** Opening SUPPLIED MATERIAL block **

-- ==== Sys2Proof/Machine/ScalarMem.lean ====
section
/-! DEFINITION. Scalar loads and stores, AMO, LR and SC, and the partition control pages that the manager reaches through slot
4091 (07_memory_and_relocation R132, R133; 10_consistency_model R150, R153, R161, R162; 11_instruction_encoding R178, R179;
17_memory_instructions R298; 24_traps_and_preemption R363, R428; 26_fabric_and_exactly_once R392). -/

namespace Sys2Proof.Machine
open Sys2Proof

/-! ## Partition control pages -/

/-- Partition and register offset of an 8-byte access to a control page (R363; DESIGN CHOICE, log entry 17). -/
def controlPage (addr n : Nat) : Option (Nat × Nat) :=
  let base := 0x01C001000000
  if n = 8 && base ≤ addr && addr < base + 4096 * 4096 && (addr - base) % 4096 ≤ 0x30 then some ((addr - base) / 4096, (addr - base) % 4096) else none

/-- A register of a control page as it reads (R363, R392, R428). -/
def State.readControl (s : State) (p off : Nat) : Word :=
  let t := s.part p
  match off with
  | 0x08 => (t.opbase ++ 0#6).setWidth 64
  | 0x10 => (t.rtbase ++ 0#4).setWidth 64
  | 0x20 => t.fabrt.setWidth 64
  | 0x28 => (s.incarnation ++ t.epid).setWidth 64
  | 0x30 => t.evhub.setWidth 64
  | _ => 0#64

/-- A write to a register of a control page (R363, R364, R392, R393, R428). -/
def State.writeControl (s : State) (p off : Nat) (v : Word) : State :=
  let t := s.part p
  match off with
  | 0x00 =>
    let i := (v.extractLsb' 0 32).toNat
    if (s.regs (.ctx i)).part == p then s.kill i else s
  | 0x08 => s.setPart p { t with opbase := v.extractLsb' 6 42 }
  | 0x10 => s.setPart p { t with rtbase := v.extractLsb' 4 44 }
  | 0x18 => s.revokeKey p (v.setWidth 32)
  | 0x20 => s.setPart p { t with fabrt := v.setWidth 16 }
  | 0x28 => s.setPart p { t with epid := v.setWidth 16 }
  | 0x30 => s.setPart p { t with evhub := v.extractLsb' 0 3 }
  | _ => s

/-! ## Loads and stores -/

/-- Address of a scalar access: x[rs1] plus the sign-extended immediate (R178). -/
def State.scalarAddr (s : State) (rs1 : XReg) (imm : BitVec 12) : Word := s.my.getX rs1 + imm.signExtend 64

/-- A load of `n` bytes by S (R117, R156); it notes the releases that it reads (R161). -/
def loadS (n : Nat) (rs1 : XReg) (imm : BitVec 12) (put : Ctx → Nat → Ctx) (s : State) : Exec :=
  launch .sOnly [(2, 1)] (reading [.x rs1 false] (fun s =>
    match s.plainAccess (s.my.view s.who) (s.scalarAddr rs1 imm) { size := n, align := n, mmio := true } with
    | .error e => (s, e.act)
    | .ok a =>
      if a.region == .mmio then
        match controlPage a.phys n with
        | some (p, off) => (s.onMy (fun c => put c (s.readControl p off).toNat), .done)
        | none => (s, .stop (.mmioHole a.phys))
      else
        let w := s.read a.key a.phys n
        ((s.noteReads s.who a.phys n).onMy (fun c => put c w), .done))) s

/-- A store of the `n` low bytes of a value by S (R117, R156), a release when a release half waits (R161). -/
def storeOf (n : Nat) (srcs : List Src) (rs1 : XReg) (imm : BitVec 12) (val : Ctx → Word) (s : State) : Exec :=
  launch .sOnly [(2, 1)] (reading (.x rs1 false :: srcs) (fun s =>
    match s.plainAccess (s.my.view s.who) (s.scalarAddr rs1 imm) { size := n, align := n, write := true, mmio := true } with
    | .error e => (s, e.act)
    | .ok a =>
      if a.region == .mmio then
        match controlPage a.phys n with
        | some (p, off) => ((s.takeHalf s.who).1.writeControl p off (val s.my), .done)
        | none => (s, .stop (.mmioHole a.phys))
      else (s.storeS s.who a n (val s.my).toNat, .done))) s

/-- `n` bytes sign-extended. -/
def signLoad (n w : Nat) : Word := ((BitVec.ofNat 64 w) <<< (64 - 8 * n)).sshiftRight (64 - 8 * n)

/-- `lb` (R178). -/
def execLb (rd rs1 : XReg) (imm : BitVec 12) (s : State) : Exec := loadS 1 rs1 imm (fun c w => c.setX rd (signLoad 1 w)) s
/-- `lh` (R178). -/
def execLh (rd rs1 : XReg) (imm : BitVec 12) (s : State) : Exec := loadS 2 rs1 imm (fun c w => c.setX rd (signLoad 2 w)) s
/-- `lw` (R178). -/
def execLw (rd rs1 : XReg) (imm : BitVec 12) (s : State) : Exec := loadS 4 rs1 imm (fun c w => c.setX rd (signLoad 4 w)) s
/-- `ld` (R178). -/
def execLd (rd rs1 : XReg) (imm : BitVec 12) (s : State) : Exec := loadS 8 rs1 imm (fun c w => c.setX rd (BitVec.ofNat 64 w)) s
/-- `lbu` (R178). -/
def execLbu (rd rs1 : XReg) (imm : BitVec 12) (s : State) : Exec := loadS 1 rs1 imm (fun c w => c.setX rd (BitVec.ofNat 64 w)) s
/-- `lhu` (R178). -/
def execLhu (rd rs1 : XReg) (imm : BitVec 12) (s : State) : Exec := loadS 2 rs1 imm (fun c w => c.setX rd (BitVec.ofNat 64 w)) s
/-- `lwu` (R178). -/
def execLwu (rd rs1 : XReg) (imm : BitVec 12) (s : State) : Exec := loadS 4 rs1 imm (fun c w => c.setX rd (BitVec.ofNat 64 w)) s
/-- `sb` (R178). -/
def execSb (rs1 rs2 : XReg) (imm : BitVec 12) (s : State) : Exec := storeOf 1 [.x rs2 false] rs1 imm (·.getX rs2) s
/-- `sh` (R178). -/
def execSh (rs1 rs2 : XReg) (imm : BitVec 12) (s : State) : Exec := storeOf 2 [.x rs2 false] rs1 imm (·.getX rs2) s
/-- `sw` (R178). -/
def execSw (rs1 rs2 : XReg) (imm : BitVec 12) (s : State) : Exec := storeOf 4 [.x rs2 false] rs1 imm (·.getX rs2) s
/-- `sd` (R178). -/
def execSd (rs1 rs2 : XReg) (imm : BitVec 12) (s : State) : Exec := storeOf 8 [.x rs2 false] rs1 imm (·.getX rs2) s
/-- `fld` (R178, R179): f registers hold FP64 values without boxing. -/
def execFld (fd : FReg) (rs1 : XReg) (imm : BitVec 12) (s : State) : Exec := loadS 8 rs1 imm (fun c w => c.setF fd (BitVec.ofNat 64 w)) s
/-- `fsd` (R178, R179). -/
def execFsd (rs1 : XReg) (fs2 : FReg) (imm : BitVec 12) (s : State) : Exec := storeOf 8 [.f fs2 false] rs1 imm (·.getF fs2) s

/-! ## Atomics (R132-R134, R150, R162) -/

/-- What an atomic read by S orders: it notes the releases it reads, and with aq it acquires them at device scope (R161,
R162). -/
def State.atomicRead (s : State) (a : Agent) (acc : Access) (n : Nat) (aq : Bool) : State :=
  let rs := s.releasesAt acc.phys n
  let s := s.noteReads a acc.phys n
  if aq then s.acquireAll ((s.regs a).coreNo a) 3#3 rs else s

/-- An atomic write by S: a release at device scope with rl, at the half's scope when one waits, at the wider of the two with
both (R161, R162). -/
def State.atomicWrite (s : State) (a : Agent) (acc : Access) (n w : Nat) (rl : Bool) : State :=
  let (s, half) := (if rl then s.releaseHalf a 3#3 else s).takeHalf a
  let c := s.regs a
  let s := s.putAtomic c.core acc n w
  match half with
  | none => s
  | some h => s.addRelease (s.releaseHalfOn (c.coreNo a) h acc.phys n)

/-- What an access of an AMO, LR or SC asks for; an AMO reads what it replaces (R117, R132, R139). -/
def atomicNeed (n : Nat) (write rmw : Bool) : Need := { size := n, align := n, write := write, rmw := rmw, kind := .rmw }

/-- A word or doubleword as it is delivered to an x register. -/
def atomicResult (n w : Nat) : Word := signLoad n w

/-- An AMO: one indivisible step at its address; x[rd] takes the old value (R132, R150). -/
def amo (n : Nat) (aq rl : Bool) (rd rs1 rs2 : XReg) (op : Word → Word → Word) (s : State) : Exec :=
  launch .sOnly [(2, 1)] (reading [.x rs1 false, .x rs2 false] (fun s =>
    match s.access (s.my.view s.who) (s.my.getX rs1) (atomicNeed n true true) with
    | .error e => (s, e.act)
    | .ok a =>
      let old := s.read a.key a.phys n
      let new := op (atomicResult n old) (atomicResult n ((s.my.getX rs2).toNat % 2 ^ (8 * n)))
      (((s.atomicRead s.who a n aq).atomicWrite s.who a n new.toNat rl).onMy (·.setX rd (atomicResult n old)), .done))) s

/-- LR: the load, and the reservation of its granule (R133). -/
def loadReserved (n : Nat) (aq rl : Bool) (rd rs1 : XReg) (s : State) : Exec :=
  launch .sOnly [(2, 1)] (reading [.x rs1 false] (fun s =>
    match s.access (s.my.view s.who) (s.my.getX rs1) (atomicNeed n false false) with
    | .error e => (s, e.act)
    | .ok a =>
      let w := s.read a.key a.phys n
      let s := s.atomicRead s.who a n aq
      let s := if rl then s.countRelease (s.my.coreNo s.who) 3#3 else s
      (s.onMy (fun c => { c with resv := some (a.phys / 16) }.setX rd (atomicResult n w)), .done))) s

/-- What a failing SC writes to x[rd]: a free value other than 0 (R178; DESIGN CHOICE, log entry 33). -/
def scFailed (tick : Nat) : Word := if Config.scFailure tick = 0#64 then 1#64 else Config.scFailure tick

/-- SC: every check first; then it stores and writes 0 when its granule is still reserved, else it writes `scFailed` and nothing else.
Either way the reservation ends (R133, R162). (DESIGN CHOICE, log entry 33.) -/
def storeConditional (n : Nat) (rl : Bool) (rd rs1 rs2 : XReg) (s : State) : Exec :=
  launch .sOnly [(2, 1)] (reading [.x rs1 false, .x rs2 false] (fun s =>
    match s.access (s.my.view s.who) (s.my.getX rs1) (atomicNeed n true false) with
    | .error e => (s, e.act)
    | .ok a =>
      let good := s.my.resv == some (a.phys / 16)
      let w := (s.my.getX rs2).toNat % 2 ^ (8 * n)
      let s := s.onMy (fun c => { c with resv := none })
      let s := if good then s.atomicWrite s.who a n w rl else s
      s.put rd (if good then 0#64 else scFailed s.tick))) s

/-- The smaller or larger of two words. -/
def pickWord (first : Bool) (a b : Word) : Word := if first then a else b

/-- `lr.w` (R133). -/
def execLrW (aq rl : Bool) (rd rs1 : XReg) (s : State) : Exec := loadReserved 4 aq rl rd rs1 s
/-- `sc.w` (R133): an SC reads nothing, so aq orders nothing. -/
def execScW (_aq rl : Bool) (rd rs1 rs2 : XReg) (s : State) : Exec := storeConditional 4 rl rd rs1 rs2 s
/-- `amoswap.w` (R132). -/
def execAmoswapW (aq rl : Bool) (rd rs1 rs2 : XReg) (s : State) : Exec := amo 4 aq rl rd rs1 rs2 (fun _ b => b) s
/-- `amoadd.w` (R132). -/
def execAmoaddW (aq rl : Bool) (rd rs1 rs2 : XReg) (s : State) : Exec := amo 4 aq rl rd rs1 rs2 (fun a b => a + b) s
/-- `amoxor.w` (R132). -/
def execAmoxorW (aq rl : Bool) (rd rs1 rs2 : XReg) (s : State) : Exec := amo 4 aq rl rd rs1 rs2 (fun a b => a ^^^ b) s
/-- `amoand.w` (R132). -/
def execAmoandW (aq rl : Bool) (rd rs1 rs2 : XReg) (s : State) : Exec := amo 4 aq rl rd rs1 rs2 (fun a b => a &&& b) s
/-- `amoor.w` (R132). -/
def execAmoorW (aq rl : Bool) (rd rs1 rs2 : XReg) (s : State) : Exec := amo 4 aq rl rd rs1 rs2 (fun a b => a ||| b) s
/-- `amomin.w` (R132). -/
def execAmominW (aq rl : Bool) (rd rs1 rs2 : XReg) (s : State) : Exec := amo 4 aq rl rd rs1 rs2 (fun a b => pickWord (a.slt b) a b) s
/-- `amomax.w` (R132). -/
def execAmomaxW (aq rl : Bool) (rd rs1 rs2 : XReg) (s : State) : Exec := amo 4 aq rl rd rs1 rs2 (fun a b => pickWord (b.slt a) a b) s
/-- `amominu.w` (R132). -/
def execAmominuW (aq rl : Bool) (rd rs1 rs2 : XReg) (s : State) : Exec := amo 4 aq rl rd rs1 rs2 (fun a b => pickWord (a.ult b) a b) s
/-- `amomaxu.w` (R132). -/
def execAmomaxuW (aq rl : Bool) (rd rs1 rs2 : XReg) (s : State) : Exec := amo 4 aq rl rd rs1 rs2 (fun a b => pickWord (b.ult a) a b) s
/-- `lr.d` (R133). -/
def execLrD (aq rl : Bool) (rd rs1 : XReg) (s : State) : Exec := loadReserved 8 aq rl rd rs1 s
/-- `sc.d` (R133): an SC reads nothing, so aq orders nothing. -/
def execScD (_aq rl : Bool) (rd rs1 rs2 : XReg) (s : State) : Exec := storeConditional 8 rl rd rs1 rs2 s
/-- `amoswap.d` (R132). -/
def execAmoswapD (aq rl : Bool) (rd rs1 rs2 : XReg) (s : State) : Exec := amo 8 aq rl rd rs1 rs2 (fun _ b => b) s
/-- `amoadd.d` (R132). -/
def execAmoaddD (aq rl : Bool) (rd rs1 rs2 : XReg) (s : State) : Exec := amo 8 aq rl rd rs1 rs2 (fun a b => a + b) s
/-- `amoxor.d` (R132). -/
def execAmoxorD (aq rl : Bool) (rd rs1 rs2 : XReg) (s : State) : Exec := amo 8 aq rl rd rs1 rs2 (fun a b => a ^^^ b) s
/-- `amoand.d` (R132). -/
def execAmoandD (aq rl : Bool) (rd rs1 rs2 : XReg) (s : State) : Exec := amo 8 aq rl rd rs1 rs2 (fun a b => a &&& b) s
/-- `amoor.d` (R132). -/
def execAmoorD (aq rl : Bool) (rd rs1 rs2 : XReg) (s : State) : Exec := amo 8 aq rl rd rs1 rs2 (fun a b => a ||| b) s
/-- `amomin.d` (R132). -/
def execAmominD (aq rl : Bool) (rd rs1 rs2 : XReg) (s : State) : Exec := amo 8 aq rl rd rs1 rs2 (fun a b => pickWord (a.slt b) a b) s
/-- `amomax.d` (R132). -/
def execAmomaxD (aq rl : Bool) (rd rs1 rs2 : XReg) (s : State) : Exec := amo 8 aq rl rd rs1 rs2 (fun a b => pickWord (b.slt a) a b) s
/-- `amominu.d` (R132). -/
def execAmominuD (aq rl : Bool) (rd rs1 rs2 : XReg) (s : State) : Exec := amo 8 aq rl rd rs1 rs2 (fun a b => pickWord (a.ult b) a b) s
/-- `amomaxu.d` (R132). -/
def execAmomaxuD (aq rl : Bool) (rd rs1 rs2 : XReg) (s : State) : Exec := amo 8 aq rl rd rs1 rs2 (fun a b => pickWord (b.ult a) a b) s

end Sys2Proof.Machine
end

** Closing SUPPLIED MATERIAL block **

_PROMPT_: Of the lines above, extract only those from the line with "def State.readControl (s" to the line with "launch .sOnly [(2, 1)] (reading (.x", both included, exactly as written.

_SOLUTION TO THIS PROBLEM_:
def State.readControl (s : State) (p off : Nat) : Word :=
  let t := s.part p
  match off with
  | 0x08 => (t.opbase ++ 0#6).setWidth 64
  | 0x10 => (t.rtbase ++ 0#4).setWidth 64
  | 0x20 => t.fabrt.setWidth 64
  | 0x28 => (s.incarnation ++ t.epid).setWidth 64
  | 0x30 => t.evhub.setWidth 64
  | _ => 0#64

/-- A write to a register of a control page (R363, R364, R392, R393, R428). -/
def State.writeControl (s : State) (p off : Nat) (v : Word) : State :=
  let t := s.part p
  match off with
  | 0x00 =>
    let i := (v.extractLsb' 0 32).toNat
    if (s.regs (.ctx i)).part == p then s.kill i else s
  | 0x08 => s.setPart p { t with opbase := v.extractLsb' 6 42 }
  | 0x10 => s.setPart p { t with rtbase := v.extractLsb' 4 44 }
  | 0x18 => s.revokeKey p (v.setWidth 32)
  | 0x20 => s.setPart p { t with fabrt := v.setWidth 16 }
  | 0x28 => s.setPart p { t with epid := v.setWidth 16 }
  | 0x30 => s.setPart p { t with evhub := v.extractLsb' 0 3 }
  | _ => s

/-! ## Loads and stores -/

/-- Address of a scalar access: x[rs1] plus the sign-extended immediate (R178). -/
def State.scalarAddr (s : State) (rs1 : XReg) (imm : BitVec 12) : Word := s.my.getX rs1 + imm.signExtend 64

/-- A load of `n` bytes by S (R117, R156); it notes the releases that it reads (R161). -/
def loadS (n : Nat) (rs1 : XReg) (imm : BitVec 12) (put : Ctx → Nat → Ctx) (s : State) : Exec :=
  launch .sOnly [(2, 1)] (reading [.x rs1 false] (fun s =>
    match s.plainAccess (s.my.view s.who) (s.scalarAddr rs1 imm) { size := n, align := n, mmio := true } with
    | .error e => (s, e.act)
    | .ok a =>
      if a.region == .mmio then
        match controlPage a.phys n with
        | some (p, off) => (s.onMy (fun c => put c (s.readControl p off).toNat), .done)
        | none => (s, .stop (.mmioHole a.phys))
      else
        let w := s.read a.key a.phys n
        ((s.noteReads s.who a.phys n).onMy (fun c => put c w), .done))) s

/-- A store of the `n` low bytes of a value by S (R117, R156), a release when a release half waits (R161). -/
def storeOf (n : Nat) (srcs : List Src) (rs1 : XReg) (imm : BitVec 12) (val : Ctx → Word) (s : State) : Exec :=
  launch .sOnly [(2, 1)] (reading (.x rs1 false :: srcs) (fun s =>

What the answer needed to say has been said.